Next to this, the server also comes with infrastructure that you can leverage for building data service functionality itself:

  • Library for generating and serving Flights created using long-running tasks
  • Extendable error handling infrastructure that allows your service to provide error information in structured manner

Code in this package is derived from our production codebase, where we run and operate many different data services and have this infrastructure proven and battle-tested.

Getting Started

The gooddata-flight-server package is like any other. You can install it using pip install gooddata-flight-server or - more common - add it as dependency to your project.

The server takes care of all the boilerplate, and you take care of implementing the Flight RPC methods - similar as you would implement them using PyArrow's Flight server.

Here is a very simple example of the data service's Flight RPC methods implementation:

import gooddata_flight_server as gf
import pyarrow.flight


class DataServiceMethods(gf.FlightServerMethods):
  """
  This example data service serves some sample static data. Any
  DoGet request will return that static data. All other Flight RPC
  methods are left unimplemented.

  Note how the class holds onto the `ServerContext` - the implementations
  will usually want to do this because the context contains additional
  dependencies such as:

  - Location to send out in FlightInfo
  - Health monitor that the implementation can use to indicate
    its status
  - Task executor to perform long-running tasks
  """

  StaticData = pyarrow.table({
    "col1": [1, 2, 3]
  })

  def __init__(self, ctx: gf.ServerContext) -> None:
    self._ctx = ctx

  def do_get(self,
             context: pyarrow.flight.ServerCallContext,
             ticket: pyarrow.flight.Ticket
             ) -> pyarrow.flight.FlightDataStream:
    return pyarrow.flight.RecordBatchStream(
      self.StaticData
    )


@gf.flight_server_methods
def my_service(ctx: gf.ServerContext) -> gf.FlightServerMethods:
  """
  Factory function for the data service.

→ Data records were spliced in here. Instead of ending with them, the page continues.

-- ==== Sys2Proof/Machine/Ops.lean ====
section
/-! DEFINITION. The named operations on the state: source bytes, ring slots, cursors, marks, the result port, interrupt
entry and return, and the fetch of the next operation word. -/

namespace Sys2Proof.Machine

/-! ## The source byte space (R40, R42) -/

/-- What an address that is not listed reads as (R47: the launch state's business; log 8). -/
def Memory.unlisted (_addr : Nat) : Byte := 0

/-- `MemRead(addr, 1)` (R42). -/
def Memory.read : Memory → Nat → Byte
  | [], addr => Memory.unlisted addr
  | (k, v) :: rest, addr =>
    if addr < k then Memory.unlisted addr
    else if addr = k then v
    else Memory.read rest addr

/-- A cell in front of a memory, left out where it says what an unlisted address reads as. -/
def Memory.cell (addr : Nat) (v : Byte) (rest : Memory) : Memory :=
  if v = Memory.unlisted addr then rest else (addr, v) :: rest

/-- `MemWrite(addr, 1, v)` (R42), keeping the canonical form. -/
def Memory.write : Memory → Nat → Byte → Memory
  | [], addr, v => Memory.cell addr v []
  | (k, u) :: rest, addr, v =>
    if addr < k then Memory.cell addr v ((k, u) :: rest)
    else if addr = k then Memory.cell addr v rest
    else (k, u) :: Memory.write rest addr v

/-- The canonical form from address `lo` up: addresses strictly rising and below `2^32`, no entry that says what an
unlisted address reads as. -/
def Memory.wfFrom : Nat → Memory → Bool
  | _, [] => true
  | lo, (k, v) :: rest =>
    decide (lo ≤ k) && decide (k < 2 ^ 32) && decide (v ≠ Memory.unlisted k) && Memory.wfFrom (k + 1) rest

/-- The memory is in its canonical form. -/
def Memory.wf (m : Memory) : Bool := Memory.wfFrom 0 m

/-- The source byte at an address (R42). -/
def State.readByte (s : State) (addr : Addr) : Byte := Memory.read s.mem addr.toNat

/-- Write one source byte (R42). -/
def State.writeByte (s : State) (addr : Addr) (v : Byte) : State :=
  { s with mem := Memory.write s.mem addr.toNat v }

/-! ## The ring and its cursors (R41, R12, R13) -/

/-- `(c + 1) mod CAP` (R94): `CAP` is `2^7`, the wrap of a 7-bit cursor. -/
def cursorNext (c : Cursor) : Cursor := c + 1

/-- `RingRead(i)`: the whole slot; a slot never written since power-on holds an unspecified value (R41; log 7). -/
def State.readSlot (s : State) (i : Cursor) : Code := (s.ring[i.toNat]'i.isLt).getD (Config.ringPowerOn i)

/-- `RingWrite(i, v)`: replace the whole slot (R41). -/
def State.writeSlot (s : State) (i : Cursor) (v : Code) : State :=
  { s with ring := s.ring.set i.toNat (some v) i.isLt }

/-- One slot write of the Producer: the slot at `WR`, then `WR` and the ghost PRODUCED (R82, R84). -/
def State.putSlot (s : State) (v : Code) : State :=
  { s.writeSlot s.wr v with wr := cursorNext s.wr, produced := s.produced + 1 }

/-- Successive slot writes of the Producer, in order. -/
def State.putSlots (s : State) (codes : List Code) : State := codes.foldl State.putSlot s

/-! ## Marks and the result port (R7, R136, R127) -/

/-- Add to a set kept as a list without repeats. -/
def addMark (marks : List FaultMark) (m : FaultMark) : List FaultMark :=
  if m ∈ marks then marks else marks ++ [m]

/-- `raise`: add a mark to the sticky set FAULT; nothing else changes (R7, R136). -/
def State.raise (s : State) (m : FaultMark) : State := { s with fault := addMark s.fault m }

/-- `RESULT <- v` (R7, R127). -/
def State.deliver (s : State) (v : BitVec 32) : State := { s with result := v }

/-- `RESULT <- unspecified`: the next free value (R121, R122; log 10). -/
def State.deliverFree (s : State) : State :=
  { s with result := Config.freeResult s.freeCount, freeCount := s.freeCount + 1 }

/-! ## Interrupt entry and return (R145, R146) -/

/-- Taking either interrupt: it saves nothing and changes nothing in the block (R145). -/
def State.interruptEntry (s : State) : State := s

/-- The end of a handler: there is no return operation, and nothing is restored or re-enabled (R146). -/
def State.interruptReturn (s : State) : State := s

/-! ## The schedule (R74) -/

/-- The next operation word, and the state with the word taken. -/
def State.nextWord (s : State) : Option (OpWord × State) :=
  match s.schedule with
  | [] => none
  | w :: rest => some (w, { s with schedule := rest })

/-- The state with an operation word put where `nextWord` takes the next one. -/
def State.putWord (s : State) (w : OpWord) : State := { s with schedule := w :: s.schedule }

/-- START held: the operation stays outstanding and nothing else changes (R117 case 4). -/
def State.hold (s : State) (src : Addr) : State := { s with outstanding := some src }

end Sys2Proof.Machine
end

It returns implementation of Flight RPC
  methods which are then integrated into the server.

  The ServerContext passed in `ctx` allows you to access available configuration
  and various useful server components.
  """
  return DataServiceMethods(ctx)


if __name__ == "__main__":
  # additional options & config files can be passed to the
  # create_server methods; more on this later
  server = gf.create_server(my_service)
  server.start()

  # the main thread will block on this call
  #
  # SIGINT/SIGTERM causes graceful shutdown - the method will
  # exit once server is stopped.
  server.wait_for_stop()

Notice the annotated my_service function. This is a factory for your data service's Flight RPC methods. The server will call it out at appropriate time during the startup. It will pass you the full context available at the time from where your code can access:

  • available configuration loaded using Dynaconf
  • health-checking components
  • components to use for running long-running tasks.

During startup, the server will register signal handlers for SIGINT and SIGTERM - it will perform graceful shutdown and tear everything down in the correct order when it receives them.

The server also comes with a simple CLI that you can use to start it up and load particular data service:

$ gooddata-flight-server start --methods-provider my_service.main

The CLI will import the my_service.main Python module and look for a function decorated with @flight_server_methods. It will start the server and make it initialize your data service implementation and integrate it into the Flight RPC server.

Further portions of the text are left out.